At the trial, victims spoke. Ulysses listened, sinking into a smaller and smaller chair. He cried for parts of it, then his mouth hardened as he tried to justify. It didn't help.
When it was done, the judge ordered restitution and community service, and mandated the public posting of his scams. He was punished with a fine and public shaming arranged by the observatory: an open recounting of his methods, shown to all his clientele.
At the public square, he stood and read a hand-scrawled confession into a microphone while cameras rolled and strangers took pictures.
"I sold you stars and peddled pieces of dust," he said. "I am sorry."
His voice began arrogant, then faltered, then hung on a string.
"I did it for money," he said. "I saw people who wanted belief more than truth and I used it."
Someone shouted, "You used grief!"
He flinched. The crowd hissed like a sea.
"Please," he begged then. "Please forgive me—I'll pay back every penny—"
A woman in the front started to laugh. It was not a kind laugh. "Go to the police," she said. "Go to the judge. Not to us."
His knees bent, and suddenly he was on the cold concrete, his suit dusted. He reached out with a hand like an apology thrown in the gutter. People recorded. People whispered. Some clapped. Someone threw birdseed at him. I couldn't be sure which reaction was worse—some smiled, some shook their heads, a few took photos for justice blogs.
"Beg me more," a man near the back yelled. "Beg the people you hurt."

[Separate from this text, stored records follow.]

-- ==== Sys2Proof/Tests/Slice0.lean ====
section
/-! SUPPORT. Small tests, whose expected results are the tables of 95_test_vectors.md (V-CRC, V-COBS, V-PKT, V-CMD, W1 to
W7) or words written from the encodings of 30_encoding.md and 41_messages.md; and, for each obligation with hypotheses,
named witnesses: concrete data that meet all the hypotheses of a clause together. -/

namespace Sys2Proof.Tests

open Sys2Proof.Machine

/-! ### Helpers -/

/-- The state after reset with the given actions on the port. -/
def onPort (actions : List HostAction) : State := { State.reset with pending := actions }

/-- An open frame with the given flags, run and port. -/
def inFrame (crcEn termEn : Bool) (run : List Byte) (actions : List HostAction) : State :=
  { State.reset with mode := .frame, crcEn := crcEn, termEn := termEn, run := run, pending := actions }

/-- STATUS 0x000E: a SEQUENCE error in IDLE. -/
def withError (actions : List HostAction) : State :=
  { State.reset with err := true, cause := .sequence, pending := actions }

/-- The next state of an outcome, if it is one. -/
def nextState (o : Host.Outcome State Fault Refusal) : Option State :=
  match o with
  | .next t => some t
  | .fault _ => none
  | .refused _ => none

/-- STATUS and what a step has added to OUT. -/
def statusAndEmitted (s : State) : Option (Word × List Byte) :=
  (nextState (step s)).map fun t => (statusView t, t.out.drop s.out.length)

/-- A run of `n` bytes 0x11, as in V-CMD 11 and V-PKT. -/
def elevens (n : Nat) : List Byte := List.replicate n 0x11#8

theorem elevens_length (n : Nat) : (elevens n).length = n := by simp only [elevens, List.length_replicate]

theorem elevens_nonzero (n : Nat) : ∀ b ∈ elevens n, b ≠ 0x00#8 := by
  intro b h; rw [List.eq_of_mem_replicate h]; decide

/-! ### WellFormed (30_encoding.md R72) -/

theorem test_wellFormed_refuses_start_bit2 : Instr.wellFormed (.start 0x04#8) = false := by decide
theorem test_wellFormed_refuses_start_bit7 : Instr.wellFormed (.start 0x83#8) = false := by decide
theorem test_wellFormed_accepts_start_flags : Instr.wellFormed (.start 0x03#8) = true := by decide
theorem test_wellFormed_accepts_the_rest :
    Instr.wellFormed (.nop 0xFF#8) = true ∧ Instr.wellFormed (.byte 0x00#8) = true ∧
      Instr.wellFormed (.endFrame 0xFF#8) = true ∧ Instr.wellFormed (.sreset 0xAA#8) = true ∧
      Instr.wellFormed (.initMessage 0#8 0#8) = true ∧ Instr.wellFormed (.setLedsMessage 2#8 2#8 [0xFF#8]) = true := by
  decide

/-! ### Decoding, words written bit by bit from the encoding column of the opcode table -/

theorem test_decode_nop : decode (.word 0b0000000011111111#16) = .ok (.nop 0xFF#8) := by decide
theorem test_decode_start_crc : decode (.word 0b0000000100000001#16) = .ok (.start 0x01#8) := by decide
theorem test_decode_start_term : decode (.word 0b0000000100000010#16) = .ok (.start 0x02#8) := by decide
theorem test_decode_byte : decode (.word 0b0000001001000001#16) = .ok (.byte 0x41#8) := by decide
theorem test_decode_end : decode (.word 0b0000001100000000#16) = .ok (.endFrame 0x00#8) := by decide
theorem test_decode_sreset : decode (.word 0b0000010010101010#16) = .ok (.sreset 0xAA#8) := by decide
/-- W3. -/
theorem test_decode_init_message : decode (.message [0#8, 10#8, 5#8]) = .ok (.initMessage 10#8 5#8) := by decide
/-- W4. -/
theorem test_decode_setLeds_message :
    decode (.message [1#8, 2#8, 2#8, 0xFF#8, 0x00#8, 0x00#8, 0x00#8, 0xFF#8, 0x00#8]) =
      .ok (.setLedsMessage 2#8 2#8 [0xFF#8, 0x00#8, 0x00#8, 0x00#8, 0xFF#8, 0x00#8]) := by decide
/-- R92's corner case: an empty colour list. -/
theorem test_decode_setLeds_without_colours :
    decode (.message [1#8, 2#8, 2#8]) = .ok (.setLedsMessage 2#8 2#8 []) := by decide
theorem test_decode_reserved_start :
    decode (.word 0b0000000100000100#16) = .error (.reservedField 0x04#8) ∧
      decode (.word 0b0000000111111111#16) = .error (.reservedField 0xFF#8) := by decide
theorem test_decode_illegal :
    decode (.word 0b0000010100000000#16) = .error (.illegalOpcode 0x05#8) ∧
      decode (.word 0b1111111111111111#16) = .error (.illegalOpcode 0xFF#8) := by decide
theorem test_decode_unknown_messages :
    decode (.message []) = .error .emptyMessage ∧ decode (.message [2#8, 0#8, 0#8]) = .error (.unassignedCode 2#8) ∧
      decode (.message [0#8, 1#8]) = .error (.wrongLength 0#8) := by decide
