-- ==== Sys2Proof/Word.lean ====
section
/-! DEFINITION. The byte of the line and of the configuration memory (4.2, 11.2). -/

namespace Sys2Proof

/-- One byte of a frame or of the configuration record. -/
abbrev Byte := BitVec 8

end Sys2Proof
end

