-- ==== Sys2Proof/Machine/Compact.lean ====
section
/-! DEFINITION. The Compact Unit: CALL evaluation, the start decision, motion start, holds, and the
notices it takes from other blocks (R94 to R118). -/

namespace Sys2Proof.Machine

/-! ### The warning condition (R28, R102) -/

/-- The warning condition holds (R28). -/
def warning (s : State) : Bool := s.pins.azWarning || s.pins.elWarning

/-- The own member state of a record is ACCEPTED. -/
def ownAccepted (s : State) (r : CompactRecord) : Bool :=
  memberState r s.seq.number == some .accepted

/-- The warning-raised notice (R102): the HOLDs are queued in list order (log 73). -/
def warningRaised (s : State) : State :=
  (s.compact.list.filter fun r => isLive r && ownAccepted s r).foldl
    (fun t r => queueFrame t (.hold r.id)) s

/-- The frame is a HOLD. -/
def isHold (e : TxEntry) : Bool :=
  match e.frame with
  | .hold _ => true
  | _ => false

/-- The warning-cleared notice: every HOLD not started is withdrawn, whatever its record, and then a
RESUME is queued where the own number holds (R102; the order of the two is log 57, that of the
records log 73). -/
def warningCleared (s : State) : State :=
  (s.compact.list.filter fun r =>
    isLive r && ownAccepted s r && r.holds.contains s.seq.number).foldl
      (fun t r => queueFrame t (.resume r.id)) (withdrawFrames s isHold)

/-! ### CALL (R94 to R99) -/

/-- The dishes of a member set, in ascending number (R94). -/
def callMembers (p : CallPayload) : List Nat :=
  (List.range' 1 59).filter fun n => p.members.getLsbD n

/-- A whole repeat of the CALL a record was made from (R96). -/
def sameCall (r : CompactRecord) (sender : Nat) (p : CallPayload) : Bool :=
  r.console == sender && r.partialMode == (p.mode == 1) &&
    r.members.map (·.station) == callMembers p && r.skyAz == p.skyAz && r.el == p.el &&
    r.start == p.start && r.deadline == p.deadline

/-- The record of a list with the latest start earlier than an instant (R97). -/
def latestBefore (l : List CompactRecord) (t : Nat) : Option CompactRecord :=
  (l.filter fun r => isLive r && decide (toMs r.start < t)).getLast?

/-- The planned start position (R97). -/
def plannedStart (s : State) (start : ATime) : Int × Int :=
  match latestBefore s.compact.list (toMs start) with
  | some r => (r.ownAz, (r.el : Int))
  | none =>
    match s.axis.queue.getLast? with
    | some e => (e.az, e.el)
    | none => (s.axis.posAz, s.axis.posEl)

/-- One candidate of the wrap choice is better than another from a start azimuth: nearer to it,
then nearer 0, then the positive one (R97). -/
def wrapBetter (start a b : Int) : Bool :=
  if (a - start).natAbs != (b - start).natAbs then
    decide ((a - start).natAbs < (b - start).natAbs)
  else if a.natAbs != b.natAbs then decide (a.natAbs < b.natAbs)
  else decide (b < a)

/-- The wrap choice (R97); none where no candidate lies within the azimuth limits. -/
def wrapChoice (s : State) (start : Int) (sky : Nat) : Option Int :=
  ([(sky : Int) - 360000, (sky : Int), (sky : Int) + 360000].filter
      fun a => inRange (cfg s).azLo (cfg s).azHi a).foldl
    (fun best a =>
      match best with
      | some b => if wrapBetter start a b then some a else some b
      | none => some a) none

/-- The JOINT estimate (R98). -/
def jointEstimate (s : State) (az el az' el' : Int) : Nat :=
  let e : MoveEntry :=
    { origin := .joint, az := az', el := el', rateAz := (cfg s).azMax, rateEl := (cfg s).elMax
      compactId := 0, console := 0, plan := none }
  cutEstimates s e az el 0 (legCount s az el az' el')

/-- The windows of a record and of a CALL overlap (R95). -/
def windowsOverlap (r : CompactRecord) (p : CallPayload) : Bool :=
  decide (toMs r.start ≤ toMs p.deadline) && decide (toMs p.start ≤ toMs r.deadline)

/-- A target's elevation lies within the configured limits. -/
def elWithinLimits (s : State) (el : Int) : Bool := inRange (cfg s).elLo (cfg s).elHi el

/-- Steps 10 to 13 of the checks of R95; the own azimuth of an ACCEPT, or the reason. -/
def callTarget (s : State) (p : CallPayload) : Except Nat Int :=
  let start := plannedStart s p.start
  if p.skyAz > 359999 || p.el > 90000 || !elWithinLimits s p.el then .error reasonLimit
  else
    match wrapChoice s start.1 p.skyAz with
    | none => .error reasonLimit
    | some az =>
      if !(sweepTest s (sweepOf s (axisDist s start.1 az != 0) (axisDist s start.2 p.el != 0)
          start.1 start.2 az p.el)).isEmpty then .error reasonKeepOut
      else if toMs p.deadline - toMs p.start < jointEstimate s start.1 start.2 az p.el then
        .error reasonSlow
      else if toMs p.start < finishEstimate s s.axis.queue then .error reasonBusy
      else .ok az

Ulysses crawled, the selling man reduced to a smaller thing than those he had conned. He begged and pleaded and named no one specifically. The crowd's faces shifted—shock, then morbid curiosity, then satisfaction, then disgust. It was humiliating, public, total. The man who had once sold hope now sold only confession, and the price was all he had left: his dignity.
When the day ended, he was led away by officers, and the square emptied slowly. Some recorded the moment and fed it into the jumpy appetite of the internet. The videos went viral.
Back at the villa, Luciano watched the little news clip and said nothing. He folded the paper and placed it underneath the old clock. I wrapped my red string around my fingers and thought of my father. The meteor fragment on my wrist had been given back to me by the mountain first, then by luck and careful work.
"Keep it," Luciano said at last. "Slip it in a drawer and wind the clock once in a while. Memory likes motion."
So I wound the brass key. The second hand ticked. The clock breathed.
"Will you keep hunting?" Luciano asked another evening by the telescope, the night sky a slow turning fan.
"Yes," I said. "Because I want to know why he left. Because I want to find more pieces. Because some things must be found."
"Good," Luciano said.
He gave me one last instruction before the year wore out: "If you ever meet a man who sells the sky and also confuses debts with devotion, point the detector at his feet and don't trust the glint of his smile."
I laughed. "I'll remember."
I still had the tiny meteorite slice on the red string—the only piece I had left of Jordan. I took it from my wrist when I packed for another season. At night, when the cold pressed at the windows, I would put the fragment on the old clock's face, like a moon over a small town. The clock ticked. The fragment looked like a small, brave scar.
On the morning I finally found a clue that might lead to my father—a receipt, a name, a place in a valley that hadn't yet been searched—I wrapped the meteorite and the red string in tissue and tucked them into the deepest drawer of Luciano's metal expedition box.
"I'll need this," I said.
"Yes," Luciano replied, and for once his voice wasn't just a tool. "And one day you'll take it with no need to look back."
I closed the drawer and wound the clock once more.
The second hand moved in a patient, small sound. It sounded exactly like someone who had been waiting for years and did not mind waiting a little longer.